Ma quanto a una possibile vendita, si accende il semaforo rosso per i musei della ville lumière. In Europa convivono due modelli: Gran Bretagna, Paesi Scandinavi e Germania seguono quello americano e dunque possono, sia pure con limitazioni, disperdere i loro tesori, mentre in Spagna, Francia e Italia le raccolte museali sono pubbliche e, in quanto tali, inalienabili.

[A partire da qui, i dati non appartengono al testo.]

/-! ### The step of the machine -/

/-- A step runs the decoded instruction (45_instruction_cycle.md R190, R192): the word fetched at this micro-step's
index, or the byte in `I` where the host asks for a whole cycle; the word with no line only advances `T` (R79), and a
fetch that raises changes only `STATUS` (R213). -/
def Obligations.StepRunsTheDecodedInstruction : Prop :=
  ∀ s : State, s.status = .running →
    (s.call = .microStep → ∀ cw, fetchWord s = .ok cw →
      (∀ i, decodeControlWord s.cfg.lineBit cw = .ok i → step s = exec i s) ∧
      (∀ e, decodeControlWord s.cfg.lineBit cw = .error e → step s = .next { s with t := s.t + 1 })) ∧
    (s.call = .microStep → ∀ x, fetchWord s = .error x → step s = .next { s with status := .stopped x }) ∧
    (s.call = .instructionCycle → step s = exec (decodeInstructionByte s.i) s)

/-- The word the host places is the one the very next step runs (log entry 16, the model's own). -/
def Obligations.PlacedWordRunsNext : Prop :=
  ∀ (s : State) (nbits w : Nat) (i : Instr), s.cfg.lineBit.wf = true → decodeTableWord nbits w = some i →
    step (s.withFetchWord nbits w) = exec i (s.withFetchWord nbits w)

/-- 10_state.md R29, 60_exceptions.md R215, R217: a stopped engine takes no step and runs no instruction ever again. A
halted one is refused and a faulted one answers its fault (the spec's decisions D8 and D15, log entry 8). -/
def Obligations.StoppedEngineHasNoTransition : Prop :=
  ∀ (s : State) (x : Condition), s.status = .stopped x →
    s.quiescent ∧ (∀ i s', exec i s ≠ .next s') ∧
    (s.final → step s = .refused .halted) ∧ (s.faulted → ∃ f, step s = .fault f)

/-- 45_instruction_cycle.md R194 (the spec's decision D8): `step()` is refused off a cycle boundary. -/
def Obligations.MidCycleInstructionIsRefused : Prop :=
  ∀ (opcode imm : Nibble) (s : State), s.status = .running → s.t ≠ 0 →
    exec (.instr opcode imm) s = .refused (.midCycle s.t)

/-- 10_state.md R36: every step, from any state that meets it and not only from states that a run reaches, keeps memory
in canonical form and the flags clear. -/
def Obligations.StepKeepsTheInvariant : Prop :=
  ∀ s s' : State, s.Inv → step s = .next s' → s'.Inv

/-- The invariant holds where a run starts: after creation with any configuration, and at reset (10_state.md R35, R36).
That both flags are clear at creation is the spec's decision D16 (log entry 17). -/
def Obligations.CreatedStateMeetsTheInvariant : Prop :=
  (∀ cfg, (State.create cfg).Inv) ∧ State.reset.Inv

/-- 10_state.md R26, R32, 70_reset_and_hazards.md R250: nothing writes a flag or the configuration, in any state. -/
def Obligations.NoStepWritesFlagsOrConfiguration : Prop :=
  ∀ s s' : State, step s = .next s' → s'.zf = s.zf ∧ s'.cf = s.cf ∧ s'.cfg = s.cfg ∧ s'.call = s.call

/-- 40_control_word_fetch.md R105, 30_encoding.md R81: from reset only the indices `(opcode << 3) or T`, all below 128,
are read; the layout is the spec's decision D5 (log entry 5). -/
def Obligations.InvariantKeepsTheIndexBelow128 : Prop :=
  ∀ s : State, s.Inv → s.index.toNat = 8 * (s.i.toNat / 16) + s.t.toNat ∧ s.index.toNat < 128

/-- 60_exceptions.md R211: whether and how a micro-step stops depends on the configuration, the flags, the opcode and
`T` alone: never on `A`, `B`, `M`, `C`, the immediate, memory or the trace. -/
def Obligations.ConditionsIgnoreTheData : Prop :=
  ∀ s s' : State, s.status = .running → s'.status = .running → s.call = .microStep → s'.call = .microStep →
    s.cfg = s'.cfg → s.zf = s'.zf → s.cf = s'.cf → s.i.toNat / 16 = s'.i.toNat / 16 → s.t = s'.t →
    ∃ u u', step s = .next u ∧ step s' = .next u' ∧ u.status = u'.status ∧ u.t = u'.t

/-- 70_reset_and_hazards.md R253 (the spec's decision D12, log entry 25), for every state: the index port shows the
index, the table port the two bytes at it where both tables hold it, the status port the number of R210 (the spec's
numbers, its decision D8), and the output port the bus value in exactly the micro-steps that perform OI: none for a word
that raises or lacks OI, where the fetch raises, or on a stopped engine. -/
def Obligations.PortsShowIndexAndEmission : Prop :=
  ∀ s : State,
    (ports s).romIndex = s.index ∧
    (∀ (hlo : s.index.toNat < s.cfg.tableLo.length) (hhi : s.index.toNat < s.cfg.tableHi.length),
      (ports s).rom = some (s.cfg.tableLo[s.index.toNat], s.cfg.tableHi[s.index.toNat])) ∧
    (s.cfg.tableLo.length ≤ s.index.toNat ∨ s.cfg.tableHi.length ≤ s.index.toNat → (ports s).rom = none) ∧
    (s.status = .running → (ports s).status = 0) ∧
    (s.status = .stopped .haltAndCatchFire → (ports s).status = 1) ∧
    (s.status = .stopped .floatingBus → (ports s).status = 2) ∧
    (s.status = .stopped .busContention → (ports s).status = 3) ∧
    (∀ idx, s.status = .stopped (.indexOutOfRange idx) → (ports s).status = 4) ∧
    (∀ l, s.status = .running → linesAt s.cfg s.index = some l →
      (ports s).outValue = if l.wordClass = .wellFormed ∧ l.oi = true then busOf l s else none) ∧
    (s.status ≠ .running ∨ linesAt s.cfg s.index = none → (ports s).outValue = none)

/-- 10_state.md R33 (the spec's decision D10, log entry 18): the sink shows, for each value in order, `out `, the value
in decimal without leading zeros, and the terminator. -/
def Obligations.SinkTextIsDecimal : Prop :=
  (∀ s : State, sinkText s = (s.out.map fun v =>
    [0x6F, 0x75, 0x74, 0x20] ++ decimalText v ++ s.cfg.lineTerminator).flatten) ∧
  ∀ v : Byte, (decimalText v).map BitVec.toNat =
    if v = 0 then [48] else ((Nat.digits 10 v.toNat).map (48 + ·)).reverse

/-! ### The instruction cycle -/

/-- R192: `step()` is eight micro-steps of the machine, one after another, stopping at the first that raises, whatever
the host asks for; and where it asks for a whole cycle, that is what the step of the machine does. -/
def Obligations.CycleIsEightMicroSteps : Prop :=
  ∀ s : State, s.status = .running → s.t = 0 →
    exec (decodeInstructionByte s.i) s = .next (afterMicroSteps 8 s) ∧
    (s.call = .instructionCycle → step s = .next (afterMicroSteps 8 s))

/-- 45_instruction_cycle.md R191, R192: the cycle of every instruction byte completes at a cycle boundary of a running
engine; where no micro-step raised, it is back at `T = 0`. That the byte is the one `I` holds is log entry 14. -/
def Obligations.CycleReturnsToItsBoundary : Prop :=
  ∀ (opcode imm : Nibble) (s : State), s.status = .running → s.t = 0 →
    ∃ s', exec (.instr opcode imm) s = .next s' ∧
      exec (.instr opcode imm) s = exec (.instr opcode imm) { s with i := BitVec.ofNat 8 (16 * opcode.toNat + imm.toNat) } ∧
      (s'.status = .running → s'.t = 0)

/-- R193: if micro-step `k` of a cycle raises, the effects of the earlier ones stay, it changes nothing but `STATUS`,
the later ones do not happen, and the engine stops at `T = k`; for the cycle of the byte in `I` as an instruction, and
as the step of a host that asks for a whole cycle. -/
def Obligations.FailureInsideACycleKeepsEarlierSteps : Prop :=
  ∀ (s s' : State) (x : Condition), s.status = .running → s.t = 0 →
    (exec (decodeInstructionByte s.i) s = .next s' ∨ s.call = .instructionCycle ∧ step s = .next s') →
    s'.status = .stopped x →
    ∃ k < 8, (afterMicroSteps k s).status = .running ∧ (afterMicroSteps k s).t = BitVec.ofNat 3 k ∧
      step { afterMicroSteps k s with call := .microStep } =
        .next { afterMicroSteps k s with call := .microStep, status := .stopped x } ∧
      s' = { afterMicroSteps k s with status := .stopped x }

/-- 45_instruction_cycle.md R195: under a table that follows the fetch convention, the first two micro-steps of a cycle
load `I` from the cell `C` addresses, leave that address in `M`, and count `C` once, whatever instruction ran before. -/
def Obligations.FetchConventionLoadsTheInstruction : Prop :=
  ∀ s : State, s.status = .running → s.t = 0 → s.call = .microStep → fetchConvention s.cfg s.zf s.cf →
    stepsWhileRunning 2 s =
      { s with m := s.c, i := memRead s.mem s.c, c := BitVec.ofNat 4 (s.c.toNat + 1), t := 2 }

/-- 45_instruction_cycle.md R195, 95_test_vectors.md X6: under the fetch convention, where the micro-steps 2 to 7 assert
none of II, J and CE, a completed cycle from `C = c` leaves the byte of cell `c` in `I` and counts `C` exactly once. -/
def Obligations.ConventionalCycleCountsOnce : Prop :=
  ∀ s s' : State, s.status = .running → s.call = .instructionCycle → fetchConvention s.cfg s.zf s.cf →
    (∀ (i : Byte) (t : MicroNumber) (l : Lines), 2 ≤ t.toNat → linesAt s.cfg (tableIndex s.zf s.cf i t) = some l →
      l.ii = false ∧ l.j = false ∧ l.ce = false) →
    step s = .next s' → s'.status = .running →
    s'.i = memRead s.mem s.c ∧ s'.c = BitVec.ofNat 4 (s.c.toNat + 1) ∧ s'.t = 0
end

Da noi, peraltro, è spuntata una novità quando, qualche anno fa, alcuni disegni di legge hanno proposto di far fruttare i depositi dei musei, pieni zeppi di opere “invisibili” perché manca lo spazio per esporle, dando a nolo a lungo termine dipinti e sculture, disegni e arredi a istituzioni straniere e a privati.

Al di là di soltanto ipotetici noleggi, il panorama italiano appare desolante.

Il malessere è generale e a soffrire sono soprattutto le realtà non statali, a favore delle quali il Governo ha stanziato 70 milioni di ristori. Patiscono perché si sono viste falcidiare i bilanci tanto per le mancate entrate da biglietteria quanto per l’azzeramento dei guadagni da bookshop e oggettistica. I tour virtuali, la comunicazione sui social, i format digitali, ideati con fantasia tutta italica, aiutano sì a tener viva l’attenzione, ma per certo non bastano a colmare la voragine economica provocata dal Covid.